The quarterly Proprietary Trading Management Insight Report, which is produced in partnership with Avelacom, is based on a survey of the Acuiti Proprietary Trading Expert Network, which comprises senior proprietary trading executives around the world. The report provides insights into the key trends facing the community.
“As more proprietary trading firms consider trading prediction markets, low-latency infrastructure will remain essential for maintaining a competitive edge,” says Aleksey Larichev, CEO of Avelacom. “Looking ahead to 2026, we anticipate growing demand for colocation services and low latency connectivity across both new and established markets. Reliability and redundancy will become increasingly important to align with firms’ risk management frameworks.”
This quarter’s report also found that proprietary trading firms are looking ahead to 2026 with confidence with over 70% of the network anticipating an above-average performance for their business next year. This is filtering through to technology investment with firms boosting budgets in 2026.

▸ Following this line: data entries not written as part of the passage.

-- ==== Sys2Proof/Machine/Time.lean ====
section
/-!
DEFINITION. Engine time, PTP, steps, timing outputs and capture inputs (R393 to R425, R569).
-/
namespace Sys2Proof.Machine

/-! ### SYNC_STATE (R407, R408) -/

/-- SYNC_STATE. -/
def State.syncState (s : State) : Nat := s.fld pTime F.TIME_STAT_SYNC_STATE

/-- Replace the PTP slave. -/
def State.setPtp (s : State) (p : Ptp) : State := { s with ptp := p }

/-- TIME_STEP_PEND becomes invalid. -/
def State.pendInvalid (s : State) : State :=
  (s.setPair pTime F.TIME_STEP_PEND_LO_NS F.TIME_STEP_PEND_HI_NS 0).setFld pTime F.TIME_STEP_STAT_PEND_VALID 0

/-- Enter a SYNC_STATE, with conditions 0, 1 and 2 (R425); entry into HOLDOVER or STEP_WAIT stops A0's
following-error timer (R436). -/
def State.setSync (s : State) (n : Nat) : State :=
  let o := s.syncState
  if o = n then s
  else
    let s := s.setFld pTime F.TIME_STAT_SYNC_STATE n
    let s := s.when (n == 2) (·.setCond pTime 0)
    let s := s.when (o == 2) (·.setCond pTime 1)
    let s := s.when (n == 4) (·.setCond pTime 2)
    let s := s.when (n == 3 || n == 4) (·.setSa 0 F.SA_STAT_FE_RUN 0)
    s.setPtp { s.ptp with good := 0, bad := 0 }

/-- A sample within STEP_THR moves SYNC_STATE (R408). `near` says |theta| ≤ LOCK_NS. -/
def State.goodSample (s : State) (near : Bool) : State :=
  let st := s.syncState
  if st = 1 then
    let g := if near then s.ptp.good + 1 else 0
    let s := s.setPtp { s.ptp with good := g }
    if 16 ≤ g then s.setSync 2 else s
  else if st = 2 then
    let b := if near then 0 else s.ptp.bad + 1
    let s := s.setPtp { s.ptp with bad := b }
    if 4 ≤ b then s.setSync 1 else s
  else
    let s := if st = 4 then s.pendInvalid else s
    let s := s.setSync 1
    s.setPtp { s.ptp with good := if near then 1 else 0 }

/-- A step that AUTO_FIRST asked for is scheduled and has yet to take effect. -/
def State.autoSched (s : State) : Bool :=
  match s.cyc.sched with
  | some (_, auto) => auto
  | none => false

/-- A refused sample (R407): counted; a step of -theta when FREE with AUTO_FIRST, else STEP_WAIT. -/
def State.refusedSample (s : State) (theta : Int) : State :=
  let s := s.inc pTime F.TIME_STEP_STAT_REFUSED_CNT
  let v := divRound (-theta) (2 ^ 16)
  if s.syncState = 0 ∧ s.fld pTime F.TIME_CFG_AUTO_FIRST = 1 then
    if s.autoSched then s else s.setCyc { s.cyc with req := some (.auto v) }
  else
    let s := s.setPair pTime F.TIME_STEP_PEND_LO_NS F.TIME_STEP_PEND_HI_NS (ofS 64 v)
    (s.setFld pTime F.TIME_STEP_STAT_PEND_VALID 1).setSync 4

Other key findings in this quarter’s report include:
- Proprietary trading firms are still planning to start trading in India but recognise increased regulatory risk following SEBI’s charges against Jane Street
- UK proprietary trading firms are calling on the FCA to reduce capital requirements under IFPR
- Low latency firms in the US are adjusting approaches to hiring following the introduction of a $100,000 charge for H-1B visas
The report also features a Q&A with Osaka Exchange’s Kensuke Yasu on growing volumes, the upcoming launch of FX, the opportunities for proprietary trading firms and the potential to launch crypto derivatives.